On 22 June 2004, due to a political defection, he was ousted as president, and Ludwig Scotty succeeded him.

==Post-Presidency and controversies==

In parliamentary elections later in 2004, Scotty's supporters won a majority of the seats and Harris made no further attempts to be reelected president. In the parliamentary election held on 25 August 2007, Harris was the only opposition member of parliament to be re-elected; Scotty's supporters won an even larger victory and it was believed that Harris might have no political supporters in Parliament.

After Nauru's main police station was burned on 7 March 2008 by protesters in Harris' Aiwo constituency who were upset by phosphate dust, the government accused Harris of instigating the protesters.

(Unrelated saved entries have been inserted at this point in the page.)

/-- The lowest block whose record has not been received with a good tag. -/
def NvSt.nextIn (n : NvSt) : Nat :=
  ((List.range n.stg.hdr.nblocks).find? fun i => (n.record i).isNone).getD n.stg.hdr.nblocks

/-- An activation runs (R521, R522). -/
def Block.activating (b : Block) : Bool :=
  match b.nv.stg.state with | .verifying => true | .activating => true | .rolling => true | _ => false

/-! ### Sending along the chain (R417, R519, R520) -/

/-- The index under which the sends of START are counted. -/
def startIx : Nat := 65536

/-- Message `i` of the chain goes to SUCC, and its send is counted. -/
def Block.chainSend (i : Nat) (b : Block) : Block :=
  let c := b.nv.chain
  let p := if i = startIx then zeros 4 ++ b.nv.stg.hdr.raw else tget bytesD b.nv.stg.recs i
  Block.fabMessage 4 c.succ (i != startIx) p
    { b with nv := { b.nv with chain := { c with sends := tupd natD c.sends i (· + 1), sentAt := b.now } } }

/-- The chain is broken: event 409. -/
def Block.chainBreak (b : Block) : Block :=
  if b.nv.chain.broken then b
  else Block.raise 409 ((b.nv.chain.succ % 256 : Nat) : Int) { b with nv := { b.nv with chain := { b.nv.chain with broken := true } } }

/-- There is a staging to forward, and the chain stands. -/
def Block.chainOn (b : Block) : Bool :=
  b.nv.chain.en && !b.nv.chain.broken && (b.nv.stg.state == .staging || b.nv.stg.state == .complete)

/-- START is sent while the successor has not acknowledged it; then records, at most 4 of them unacknowledged, each once records
0 to i are stored. A ninth send breaks the chain. -/
def Block.chainPump (fuel : Nat) (b : Block) : Block :=
  match fuel with
  | 0 => b
  | f + 1 =>
    let c := b.nv.chain
    if !b.chainOn then b
    else if !c.started then (if tget natD c.sends startIx = 0 then b.chainSend startIx else b)
    else if c.sendPos < b.nv.stg.next ∧ c.sendPos < c.succNext + 4 then
      if 8 ≤ tget natD c.sends c.sendPos then b.chainBreak
      else
        let b := b.chainSend c.sendPos
        Block.chainPump f { b with nv := { b.nv with chain := { b.nv.chain with sendPos := c.sendPos + 1 } } }
    else b

/-- What the chain can send now goes. -/
def Block.chainGo (b : Block) : Block := b.chainPump 5

/-- The sending starts anew, from START. -/
def Block.chainAnew (b : Block) : Block :=
  Block.chainGo { b with nv := { b.nv with chain := { en := b.nv.chain.en, succ := b.nv.chain.succ } } }

/-- An ACK to the peer that sent a START or a record (R520). DESIGN CHOICE (log 94). -/
def Block.chainAck (peer st : Nat) (b : Block) : Block :=
  b.fabMessage 4 peer false (leBytes 1 1 ++ leBytes 2 st ++ zeros 1 ++ leBytes 4 b.nv.stg.next)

Harris's periods as President of Nauru were sometimes owing to his alliance with the influential Kinza Clodumar, himself a former president, but also exercising considerable negotiating weight in the Parliament of Nauru.

During Harris' tenure as President, Nauru took, and defaulted on a 234 million loan taken from General Electric. As a result, Nauru's overseas properties in Australia were repossesed. Concurrently, Nauru under Harris was accused of involvement in a passport-selling scheme and allowing the Russian Mafia to launder 70 Billion through Nauru's shell banks, facing severe sanctions as a result. He was also accused of siphoning funds from the Nauru Phosphate Royalties Trust and living extravangantly while the Nauruans lived through an economic crisis.

==April 2008 election and loss of parliamentary seat==

In the parliamentary election held on 26 April 2008, Harris stood again but lost his seat; supporters of President Marcus Stephen won a majority. After 31 years in Parliament, this was the first time he lost his seat.

==Death==
Harris suffered a heart attack on 4 July 2008 and died in Denigomodu as a result on the morning of 5 July. A state funeral was held for him later on the same day. He was aged 60 at the time of his death, and although relatively young, his political generation had been to some extent superseded by a government ministerial team about 20 years younger than him.